(Dataset entries)
-- ==== Sys2Proof/Laws/Memory.lean ====
section
/-! SUPPORT. Laws of memory: a read after a write, and the canonical form that every memory
operation keeps. -/

namespace Sys2Proof.Machine

theorem byteAt_setByte (m : Memory) (a b : Nat) (x : Byte) :
    byteAt (setByte m a x) b = if b = a then x else byteAt m b :=
  mapGet_mapSet blankByte m a b x

theorem setByte_wf {m : Memory} (h : Memory.wf m = true) (a : Nat) (x : Byte) :
    Memory.wf (setByte m a x) = true :=
  mapWf_mapSet h

/-- Writing keeps the canonical form. -/
theorem writeN_wf {m : Memory} (h : Memory.wf m = true) (a n x : Nat) :
    Memory.wf (writeN m a n x) = true := by
  induction n generalizing m a x with
  | zero => exact h
  | succ n ih => exact ih (setByte_wf h _ _) _ _

/-- A write leaves every byte outside its own alone. -/
theorem byteAt_writeN_out (m : Memory) (a n x b : Nat) (h : b < a ∨ a + n ≤ b) :
    byteAt (writeN m a n x) b = byteAt m b := by
  induction n generalizing m a x with
  | zero => rfl
  | succ n ih =>
    rw [writeN, ih _ _ _ (by omega), byteAt_setByte, if_neg (by omega)]

/-- A byte of a write, the lowest at the lowest address. -/
theorem byteAt_writeN_in (m : Memory) (a n x i : Nat) (h : i < n) :
    byteAt (writeN m a n x) (a + i) = BitVec.ofNat 8 (x / 256 ^ i) := by
  induction n generalizing m a x i with
  | zero => omega
  | succ n ih =>
    rw [writeN]
    cases i with
    | zero => rw [byteAt_writeN_out _ _ _ _ _ (by omega), byteAt_setByte]; simp
    | succ i =>
      rw [show a + (i + 1) = (a + 1) + i by omega, ih _ _ _ _ (by omega), Nat.div_div_eq_div_mul, pow_succ,
        Nat.mul_comm 256]

/-- Reads agree where the bytes do. -/
theorem readN_congr (m m' : Memory) (a n : Nat) (h : ∀ i, i < n → byteAt m (a + i) = byteAt m' (a + i)) :
    readN m a n = readN m' a n := by
  induction n generalizing a with
  | zero => rfl
  | succ n ih =>
    rw [readN, readN, ih (a + 1) fun i hi => by simpa [Nat.add_assoc, Nat.add_comm 1] using h (i + 1) (by omega)]
    have := h 0 (by omega)
    simp at this
    rw [this]

/-- A read elsewhere is not changed by a write. -/
theorem readN_writeN_out (m : Memory) (a n x b k : Nat) (h : b + k ≤ a ∨ a + n ≤ b) :
    readN (writeN m a n x) b k = readN m b k :=
  readN_congr _ _ _ _ fun i hi => byteAt_writeN_out _ _ _ _ _ (by omega)

/-- A read gives back what was written. -/
theorem readN_writeN (m : Memory) (a n x : Nat) : readN (writeN m a n x) a n = x % 256 ^ n := by
  induction n generalizing m a x with
  | zero => simp [readN, Nat.mod_one]
  | succ n ih =>
    rw [readN, writeN, ih, byteAt_writeN_out _ _ _ _ _ (by omega), byteAt_setByte]
    simp only [if_true, BitVec.toNat_ofNat]
    show x % 256 + 256 * (x / 256 % 256 ^ n) = x % 256 ^ (n + 1)
    rw [show 256 ^ (n + 1) = 256 * 256 ^ n from by rw [Nat.pow_succ, Nat.mul_comm], Nat.mod_mul]

theorem readN_lt (m : Memory) (a n : Nat) : readN m a n < 256 ^ n := by
  induction n generalizing a with
  | zero => simp [readN]
  | succ n ih =>
    have h := ih (a + 1)
    have hb := (byteAt m a).isLt
    rw [readN, pow_succ]
    omega

/-- Reset memory is in the canonical form. -/
theorem reset_mem_wf : Memory.wf State.reset.mem = true := rfl

end Sys2Proof.Machine
end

§ Task directions
When a line of the records includes "every", that line belongs in the answer.

§ Response to this task
/-! SUPPORT. Laws of memory: a read after a write, and the canonical form that every memory
/-- A write leaves every byte outside its own alone. -/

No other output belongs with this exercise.